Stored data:

Content starts

-- ==== Sys2Proof/Laws/State.lean ====
section
/-! SUPPORT. What each update of the state leaves alone: one lemma per field per update. A proof that cites them never unfolds an
update. `X_core` and the like name the update and the field. -/

namespace Sys2Proof.Machine

/-! ### `State.onDev` -/

@[simp] theorem State_onDev_core (s : State) (g : Dev → Dev) : (s.onDev g).core = s.core := rfl
@[simp] theorem State_onDev_others (s : State) (g : Dev → Dev) : (s.onDev g).others = s.others := rfl
@[simp] theorem State_onDev_unit (s : State) (g : Dev → Dev) : (s.onDev g).unit = s.unit := rfl
@[simp] theorem State_onDev_sched (s : State) (g : Dev → Dev) : (s.onDev g).sched = s.sched := rfl
@[simp] theorem State_onDev_cycle (s : State) (g : Dev → Dev) : (s.onDev g).cycle = s.cycle := rfl
@[simp] theorem State_onDev_free (s : State) (g : Dev → Dev) : (s.onDev g).free = s.free := rfl
@[simp] theorem State_onDev_part (s : State) (g : Dev → Dev) : (s.onDev g).part = s.part := rfl

@[simp] theorem State_onDev_dev (s : State) (g : Dev → Dev) : (s.onDev g).dev = g s.dev := rfl

/-! ### `State.onCore` -/

@[simp] theorem State_onCore_others (s : State) (g : Core → Core) : (s.onCore g).others = s.others := rfl
@[simp] theorem State_onCore_dev (s : State) (g : Core → Core) : (s.onCore g).dev = s.dev := rfl
@[simp] theorem State_onCore_unit (s : State) (g : Core → Core) : (s.onCore g).unit = s.unit := rfl
@[simp] theorem State_onCore_sched (s : State) (g : Core → Core) : (s.onCore g).sched = s.sched := rfl
@[simp] theorem State_onCore_cycle (s : State) (g : Core → Core) : (s.onCore g).cycle = s.cycle := rfl
@[simp] theorem State_onCore_free (s : State) (g : Core → Core) : (s.onCore g).free = s.free := rfl
@[simp] theorem State_onCore_part (s : State) (g : Core → Core) : (s.onCore g).part = s.part := rfl

@[simp] theorem State_onCore_core (s : State) (g : Core → Core) : (s.onCore g).core = g s.core := rfl

/-! ### `xset` -/

@[simp] theorem xset_others (s : State) (r : BitVec 5) (v : Word) : (xset s r v).others = s.others := by unfold xset; split <;> rfl
@[simp] theorem xset_dev (s : State) (r : BitVec 5) (v : Word) : (xset s r v).dev = s.dev := by unfold xset; split <;> rfl
@[simp] theorem xset_unit (s : State) (r : BitVec 5) (v : Word) : (xset s r v).unit = s.unit := by unfold xset; split <;> rfl
@[simp] theorem xset_sched (s : State) (r : BitVec 5) (v : Word) : (xset s r v).sched = s.sched := by unfold xset; split <;> rfl
@[simp] theorem xset_cycle (s : State) (r : BitVec 5) (v : Word) : (xset s r v).cycle = s.cycle := by unfold xset; split <;> rfl
@[simp] theorem xset_free (s : State) (r : BitVec 5) (v : Word) : (xset s r v).free = s.free := by unfold xset; split <;> rfl
@[simp] theorem xset_part (s : State) (r : BitVec 5) (v : Word) : (xset s r v).part = s.part := by unfold xset; split <;> rfl

/-! ### `xset` -/

@[simp] theorem xset_core_gcore (s : State) (r : BitVec 5) (v : Word) : (xset s r v).core.gcore = s.core.gcore := by unfold xset; split <;> rfl
@[simp] theorem xset_core_pc (s : State) (r : BitVec 5) (v : Word) : (xset s r v).core.pc = s.core.pc := by unfold xset; split <;> rfl
@[simp] theorem xset_core_xwait (s : State) (r : BitVec 5) (v : Word) : (xset s r v).core.xwait = s.core.xwait := by unfold xset; split <;> rfl
@[simp] theorem xset_core_wfeHit (s : State) (r : BitVec 5) (v : Word) : (xset s r v).core.wfeHit = s.core.wfeHit := by unfold xset; split <;> rfl
@[simp] theorem xset_core_twaitLate (s : State) (r : BitVec 5) (v : Word) : (xset s r v).core.twaitLate = s.core.twaitLate := by unfold xset; split <;> rfl
@[simp] theorem xset_core_handler (s : State) (r : BitVec 5) (v : Word) : (xset s r v).core.handler = s.core.handler := by unfold xset; split <;> rfl
@[simp] theorem xset_core_delivered (s : State) (r : BitVec 5) (v : Word) : (xset s r v).core.delivered = s.core.delivered := by unfold xset; split <;> rfl
@[simp] theorem xset_core_fctl (s : State) (r : BitVec 5) (v : Word) : (xset s r v).core.fctl = s.core.fctl := by unfold xset; split <;> rfl
@[simp] theorem xset_core_fstat (s : State) (r : BitVec 5) (v : Word) : (xset s r v).core.fstat = s.core.fstat := by unfold xset; split <;> rfl
@[simp] theorem xset_core_vfctl (s : State) (r : BitVec 5) (v : Word) : (xset s r v).core.vfctl = s.core.vfctl := by unfold xset; split <;> rfl
@[simp] theorem xset_core_vfstat (s : State) (r : BitVec 5) (v : Word) : (xset s r v).core.vfstat = s.core.vfstat := by unfold xset; split <;> rfl
@[simp] theorem xset_core_seqno (s : State) (r : BitVec 5) (v : Word) : (xset s r v).core.seqno = s.core.seqno := by unfold xset; split <;> rfl
@[simp] theorem xset_core_snapshot (s : State) (r : BitVec 5) (v : Word) : (xset s r v).core.snapshot = s.core.snapshot := by unfold xset; split <;> rfl
@[simp] theorem xset_core_txnAid (s : State) (r : BitVec 5) (v : Word) : (xset s r v).core.txnAid = s.core.txnAid := by unfold xset; split <;> rfl
@[simp] theorem xset_core_txnDead (s : State) (r : BitVec 5) (v : Word) : (xset s r v).core.txnDead = s.core.txnDead := by unfold xset; split <;> rfl
@[simp] theorem xset_core_taskFrame (s : State) (r : BitVec 5) (v : Word) : (xset s r v).core.taskFrame = s.core.taskFrame := by unfold xset; split <;> rfl
@[simp] theorem xset_core_regionId (s : State) (r : BitVec 5) (v : Word) : (xset s r v).core.regionId = s.core.regionId := by unfold xset; split <;> rfl
@[simp] theorem xset_core_asid (s : State) (r : BitVec 5) (v : Word) : (xset s r v).core.asid = s.core.asid := by unfold xset; split <;> rfl
@[simp] theorem xset_core_sealBit (s : State) (r : BitVec 5) (v : Word) : (xset s r v).core.sealBit = s.core.sealBit := by unfold xset; split <;> rfl
@[simp] theorem xset_core_trapCause (s : State) (r : BitVec 5) (v : Word) : (xset s r v).core.trapCause = s.core.trapCause := by unfold xset; split <;> rfl
@[simp] theorem xset_core_trapPc (s : State) (r : BitVec 5) (v : Word) : (xset s r v).core.trapPc = s.core.trapPc := by unfold xset; split <;> rfl
@[simp] theorem xset_core_trapAddr (s : State) (r : BitVec 5) (v : Word) : (xset s r v).core.trapAddr = s.core.trapAddr := by unfold xset; split <;> rfl
@[simp] theorem xset_core_trapInfo (s : State) (r : BitVec 5) (v : Word) : (xset s r v).core.trapInfo = s.core.trapInfo := by unfold xset; split <;> rfl
@[simp] theorem xset_core_trapVec (s : State) (r : BitVec 5) (v : Word) : (xset s r v).core.trapVec = s.core.trapVec := by unfold xset; split <;> rfl
@[simp] theorem xset_core_wdogLimit (s : State) (r : BitVec 5) (v : Word) : (xset s r v).core.wdogLimit = s.core.wdogLimit := by unfold xset; split <;> rfl
@[simp] theorem xset_core_ev (s : State) (r : BitVec 5) (v : Word) : (xset s r v).core.ev = s.core.ev := by unfold xset; split <;> rfl
@[simp] theorem xset_core_l (s : State) (r : BitVec 5) (v : Word) : (xset s r v).core.l = s.core.l := by unfold xset; split <;> rfl
@[simp] theorem xset_core_c (s : State) (r : BitVec 5) (v : Word) : (xset s r v).core.c = s.core.c := by unfold xset; split <;> rfl
@[simp] theorem xset_core_s (s : State) (r : BitVec 5) (v : Word) : (xset s r v).core.s = s.core.s := by unfold xset; split <;> rfl
@[simp] theorem xset_core_g (s : State) (r : BitVec 5) (v : Word) : (xset s r v).core.g = s.core.g := by unfold xset; split <;> rfl
@[simp] theorem xset_core_v (s : State) (r : BitVec 5) (v : Word) : (xset s r v).core.v = s.core.v := by unfold xset; split <;> rfl
@[simp] theorem xset_core_p (s : State) (r : BitVec 5) (v : Word) : (xset s r v).core.p = s.core.p := by unfold xset; split <;> rfl
@[simp] theorem xset_core_vrb (s : State) (r : BitVec 5) (v : Word) : (xset s r v).core.vrb = s.core.vrb := by unfold xset; split <;> rfl
@[simp] theorem xset_core_prb (s : State) (r : BitVec 5) (v : Word) : (xset s r v).core.prb = s.core.prb := by unfold xset; split <;> rfl
@[simp] theorem xset_core_lflags (s : State) (r : BitVec 5) (v : Word) : (xset s r v).core.lflags = s.core.lflags := by unfold xset; split <;> rfl
@[simp] theorem xset_core_a (s : State) (r : BitVec 5) (v : Word) : (xset s r v).core.a = s.core.a := by unfold xset; split <;> rfl
@[simp] theorem xset_core_gp (s : State) (r : BitVec 5) (v : Word) : (xset s r v).core.gp = s.core.gp := by unfold xset; split <;> rfl
@[simp] theorem xset_core_wp (s : State) (r : BitVec 5) (v : Word) : (xset s r v).core.wp = s.core.wp := by unfold xset; split <;> rfl
@[simp] theorem xset_core_q (s : State) (r : BitVec 5) (v : Word) : (xset s r v).core.q = s.core.q := by unfold xset; split <;> rfl
@[simp] theorem xset_core_tok (s : State) (r : BitVec 5) (v : Word) : (xset s r v).core.tok = s.core.tok := by unfold xset; split <;> rfl
@[simp] theorem xset_core_sem (s : State) (r : BitVec 5) (v : Word) : (xset s r v).core.sem = s.core.sem := by unfold xset; split <;> rfl
@[simp] theorem xset_core_semMask (s : State) (r : BitVec 5) (v : Word) : (xset s r v).core.semMask = s.core.semMask := by unfold xset; split <;> rfl
@[simp] theorem xset_core_l1 (s : State) (r : BitVec 5) (v : Word) : (xset s r v).core.l1 = s.core.l1 := by unfold xset; split <;> rfl
@[simp] theorem xset_core_badL1 (s : State) (r : BitVec 5) (v : Word) : (xset s r v).core.badL1 = s.core.badL1 := by unfold xset; split <;> rfl
@[simp] theorem xset_core_code (s : State) (r : BitVec 5) (v : Word) : (xset s r v).core.code = s.core.code := by unfold xset; split <;> rfl
@[simp] theorem xset_core_resident (s : State) (r : BitVec 5) (v : Word) : (xset s r v).core.resident = s.core.resident := by unfold xset; split <;> rfl
@[simp] theorem xset_core_fetched (s : State) (r : BitVec 5) (v : Word) : (xset s r v).core.fetched = s.core.fetched := by unfold xset; split <;> rfl
@[simp] theorem xset_core_badCode (s : State) (r : BitVec 5) (v : Word) : (xset s r v).core.badCode = s.core.badCode := by unfold xset; split <;> rfl
@[simp] theorem xset_core_residues (s : State) (r : BitVec 5) (v : Word) : (xset s r v).core.residues = s.core.residues := by unfold xset; split <;> rfl
@[simp] theorem xset_core_task (s : State) (r : BitVec 5) (v : Word) : (xset s r v).core.task = s.core.task := by unfold xset; split <;> rfl
@[simp] theorem xset_core_saving (s : State) (r : BitVec 5) (v : Word) : (xset s r v).core.saving = s.core.saving := by unfold xset; split <;> rfl
@[simp] theorem xset_core_retired (s : State) (r : BitVec 5) (v : Word) : (xset s r v).core.retired = s.core.retired := by unfold xset; split <;> rfl

/-! ### `goto` -/

@[simp] theorem goto_others (s : State) (a : Word) : (goto s a).others = s.others := rfl
@[simp] theorem goto_dev (s : State) (a : Word) : (goto s a).dev = s.dev := rfl
@[simp] theorem goto_unit (s : State) (a : Word) : (goto s a).unit = s.unit := rfl
@[simp] theorem goto_sched (s : State) (a : Word) : (goto s a).sched = s.sched := rfl
@[simp] theorem goto_cycle (s : State) (a : Word) : (goto s a).cycle = s.cycle := rfl
@[simp] theorem goto_free (s : State) (a : Word) : (goto s a).free = s.free := rfl
@[simp] theorem goto_part (s : State) (a : Word) : (goto s a).part = s.part := rfl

Content ends

→ WORK INSTRUCTIONS
What you give back should be only the lines of the records above, starting at the line with "s.others := by unfold xset; split <;> rfl" and ending at the line with "s.core.xwait := by unfold xset; split <;> rfl", restated word for word.

→ OUTPUT BELOW
@[simp] theorem xset_others (s : State) (r : BitVec 5) (v : Word) : (xset s r v).others = s.others := by unfold xset; split <;> rfl
@[simp] theorem xset_dev (s : State) (r : BitVec 5) (v : Word) : (xset s r v).dev = s.dev := by unfold xset; split <;> rfl
@[simp] theorem xset_unit (s : State) (r : BitVec 5) (v : Word) : (xset s r v).unit = s.unit := by unfold xset; split <;> rfl
@[simp] theorem xset_sched (s : State) (r : BitVec 5) (v : Word) : (xset s r v).sched = s.sched := by unfold xset; split <;> rfl
@[simp] theorem xset_cycle (s : State) (r : BitVec 5) (v : Word) : (xset s r v).cycle = s.cycle := by unfold xset; split <;> rfl
@[simp] theorem xset_free (s : State) (r : BitVec 5) (v : Word) : (xset s r v).free = s.free := by unfold xset; split <;> rfl
@[simp] theorem xset_part (s : State) (r : BitVec 5) (v : Word) : (xset s r v).part = s.part := by unfold xset; split <;> rfl

/-! ### `xset` -/

@[simp] theorem xset_core_gcore (s : State) (r : BitVec 5) (v : Word) : (xset s r v).core.gcore = s.core.gcore := by unfold xset; split <;> rfl
@[simp] theorem xset_core_pc (s : State) (r : BitVec 5) (v : Word) : (xset s r v).core.pc = s.core.pc := by unfold xset; split <;> rfl
@[simp] theorem xset_core_xwait (s : State) (r : BitVec 5) (v : Word) : (xset s r v).core.xwait = s.core.xwait := by unfold xset; split <;> rfl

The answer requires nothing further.